Re: [PATCH 1/1] block: Convert hd_struct in_flight from atomic to percpu
From: Jens Axboe <axboe@kernel.dk>
Date: 2017-06-29 15:58:50
Also in:
dm-devel
On 06/29/2017 02:40 AM, Ming Lei wrote:
On Thu, Jun 29, 2017 at 5:49 AM, Jens Axboe [off-list ref] wrote:quoted
On 06/28/2017 03:12 PM, Brian King wrote:quoted
This patch converts the in_flight counter in struct hd_struct from a pair of atomics to a pair of percpu counters. This eliminates a couple of atomics from the hot path. When running this on a Power system, to a single null_blk device with 80 submission queues, irq mode 0, with 80 fio jobs, I saw IOPs go from 1.5M IO/s to 11.4 IO/s.This has been done before, but I've never really liked it. The reason is that it means that reading the part stat inflight count now has to iterate over every possible CPU. Did you use partitions in your testing? How many CPUs were configured?
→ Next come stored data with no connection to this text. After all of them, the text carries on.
-- ==== Sys2Proof/Laws/Commit.lean ====
section
/-! SUPPORT. What the decoder's commit does, said once (spec/41_decoder.md R163, spec/40_cache.md R139). -/

namespace Sys2Proof.Machine

/-- The colors put out for the pixels number k to k + n − 1 of a chunk. -/
def outColors (debugMode : Bool) (p : Pixel) (type : ChunkType) (k n : Nat) : List Pixel :=
  (List.range' k n).map (outColor debugMode p type)

@[simp] theorem outColors_length (debugMode : Bool) (p : Pixel) (type : ChunkType) (k n : Nat) :
    (outColors debugMode p type k n).length = n := by simp [outColors]

theorem outColors_of_not_debug (p : Pixel) (type : ChunkType) (k n : Nat) :
    outColors false p type k n = List.replicate n p := by
  apply List.ext_getElem <;> simp [outColors, outColor]

/-- The commit of `n` equal pixels, written out: the cache and `prev` change as for one of them, and each pixel has its own
output and its own snapshot. -/
theorem Decoder.commitPixels_eq (p : Pixel) (type : ChunkType) (k n : Nat) (d : Decoder) :
    d.commitPixels p type k n =
      { d with
        pix := d.pix ++ outColors d.opts.debugMode p type k n
        opix := d.opix + n
        cache := if n = 0 then d.cache else d.cache.update p
        prev := if n = 0 then d.prev else p
        hist := if d.opts.storeFullIndexHistory then d.hist ++ List.replicate n (d.cache.update p) else d.hist } := by
  induction n generalizing k d with
  | zero => cases d; simp [Decoder.commitPixels, outColors]
  | succ n ih =>
    rw [Decoder.commitPixels, ih]
    have hcolors : outColors d.opts.debugMode p type k (n + 1) =
        outColor d.opts.debugMode p type k :: outColors d.opts.debugMode p type (k + 1) n := by
      simp [outColors, List.range'_succ]
    have hcount : d.opix + 1 + n = d.opix + (n + 1) := by omega
    rcases n with _ | n
    · simp [Decoder.commitPixel, outColors]
    · by_cases hh : d.opts.storeFullIndexHistory = true <;>
        simp [Decoder.commitPixel, hcolors, hcount, hh, List.replicate_succ]

theorem Decoder.commit_eq (p : Pixel) (n : Nat) (type : ChunkType) (d : Decoder) :
    d.commit p (n + 1) type =
      { d with
        pix := d.pix ++ outColors d.opts.debugMode p type 0 (n + 1)
        opix := d.opix + (n + 1)
        cache := d.cache.update p
        prev := p
        hist := if d.opts.storeFullIndexHistory then d.hist ++ List.replicate (n + 1) (d.cache.update p) else d.hist
        count := d.count.bump type } := by
  simp [Decoder.commit, Decoder.commitPixels_eq, Decoder.countChunk]

/-- The commit of one pixel. -/
theorem Decoder.commit_one (p : Pixel) (type : ChunkType) (d : Decoder) :
    d.commit p 1 type =
      { d with
        pix := d.pix ++ [outColor d.opts.debugMode p type 0]
        opix := d.opix + 1
        cache := d.cache.update p
        prev := p
        hist := if d.opts.storeFullIndexHistory then d.hist ++ [d.cache.update p] else d.hist
        count := d.count.bump type } := rfl

end Sys2Proof.Machine
end

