-- ==== Sys2Proof/Laws/Encoder.lean ====
section
/-! SUPPORT. What the encoder's selection, look-ahead and commit do (spec/42_encoder.md). -/

namespace Sys2Proof.Machine

theorem runAhead_le_limit (prev : Pixel) (limit : Nat) (ps : List Pixel) : runAhead prev limit ps ≤ limit := by
  induction limit generalizing ps with
  | zero => simp [runAhead]
  | succ n ih =>
    cases ps with
    | nil => simp [runAhead]
    | cons p ps =>
      simp only [runAhead]
      split
      · have := ih ps; omega
      · omega

theorem runAhead_le_length (prev : Pixel) (limit : Nat) (ps : List Pixel) : runAhead prev limit ps ≤ ps.length := by
  induction limit generalizing ps with
  | zero => simp [runAhead]
  | succ n ih =>
    cases ps with
    | nil => simp [runAhead]
    | cons p ps =>
      simp only [runAhead, List.length_cons]
      split
      · have := ih ps; omega
      · omega

/-- The pixels of a run all equal `prev`. -/
theorem take_runAhead (prev : Pixel) (limit : Nat) (ps : List Pixel) :
    ps.take (runAhead prev limit ps) = List.replicate (runAhead prev limit ps) prev := by
  induction limit generalizing ps with
  | zero => simp [runAhead]
  | succ n ih =>
    cases ps with
    | nil => simp [runAhead]
    | cons p ps =>
      simp only [runAhead]
      split
      · next h => simp [List.replicate_succ, h, ih ps]
      · simp

/-- A run that starts has at least its first pixel. -/
theorem runAhead_pos {prev : Pixel} {limit : Nat} (h : 0 < limit) (ps : List Pixel) :
    0 < runAhead prev limit (prev :: ps) := by
  obtain ⟨n, rfl⟩ := Nat.exists_eq_succ_of_ne_zero (Nat.pos_iff_ne_zero.mp h)
  simp [runAhead]

/-- The commit of a list of pixels, written out (R206). -/
theorem Encoder.commitPixels_eq (e : Encoder) (ps : List Pixel) :
    e.commitPixels ps = { e with cache := ps.foldl Cache.update e.cache, prev := ps.getLastD e.prev } := by
  induction ps generalizing e with
  | nil => rfl
  | cons p ps ih =>
    show (e.commitPixel p).commitPixels ps = _
    rw [ih]
    have hlast : ps.getLastD p = (p :: ps).getLastD e.prev := by simp [List.getLast?_cons]
    rw [← hlast]
    rfl

/-- Cases 2 to 7 choose a chunk, and never a run (R197). -/
theorem Encoder.selectSingle_type (e : Encoder) (c : Pixel) :
    ∃ type, (e.selectSingle c).chunkType = some type ∧ type ≠ .run := by
  unfold Encoder.selectSingle
  repeat' split
  all_goals exact ⟨_, rfl, by simp⟩

/-- What one turn of the pixel loop does (R193). -/
theorem Encoder.encodeChunk_eq {e e' : Encoder} (h : e.encodeChunk = some e') :
    ∃ c ahead, e.pixels.drop e.i = c :: ahead ∧
      e' = { e with
        out := e.out ++ encode (e.select c ahead)
        opos := e.opos + (e.select c ahead).byteLength
        cache := ((c :: ahead).take (e.covered c ahead)).foldl Cache.update e.cache
        prev := ((c :: ahead).take (e.covered c ahead)).getLastD e.prev
        i := e.i + (e.covered c ahead) } := by
  unfold Encoder.encodeChunk at h
  split at h
  · simp at h
  · next c ahead hd =>
    refine ⟨c, ahead, hd, ?_⟩
    simp only [Option.some.injEq] at h
    subst h
    simp only [Encoder.commitPixels_eq, Encoder.emitItem, Encoder.emit, Encoder.advance, encode_length]

end Sys2Proof.Machine
end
When I last tested this a few years ago on even a quad core nehalem (which is notoriously shitty for cross-node latencies), it was a net loss.One year ago, I saw null_blk's IOPS can be decreased to 10% of non-RQF_IO_STAT on a dual socket ARM64(each CPU has 96 cores, and dual numa nodes) too, the performance can be recovered basically if per numa-node counter is introduced and used in this case, but the patch was never posted out. If anyone is interested in that, I can rebase the patch on current block tree and post out. I guess the performance issue might be related with system cache coherency implementation more or less. This issue on ARM64 can be observed with the following userspace atomic counting test too: http://kernel.ubuntu.com/~ming/test/cache/
How well did the per-node thing work? Doesn't seem to me like it would go far enough. And per CPU is too much. One potential improvement would be to change the part_stat_read() to just loop online CPUs, instead of all possible CPUs. When CPUs go on/offline, use that as the slow path to ensure the stats are sane. Often there's a huge difference between NR_CPUS configured and what the system has. As Brian states, RH ships with 2048, while I doubt a lot of customers actually run that... Outside of coming up with a more clever data structure that is fully CPU topology aware, one thing that could work is just having X cache line separated read/write inflight counters per node, where X is some suitable value (like 4). That prevents us from having cross node traffic, and it also keeps the cross cpu traffic fairly low. That should provide a nice balance between cost of incrementing the inflight counting, and the cost of looping for reading it. And that brings me to the next part...
quoted
I do agree that we should do something about it, and it's one of those items I've highlighted in talks about blk-mq on pending issues to fix up. It's just not great as it currently stands, but I don't think per CPU counters is the right way to fix it, at least not for the inflight counter.Yeah, it won't be a issue for non-mq path, and for blk-mq path, maybe we can use some blk-mq knowledge(tagset?) to figure out the 'in_flight' counter. I thought about it before, but never got a perfect solution, and looks it is a bit hard, :-)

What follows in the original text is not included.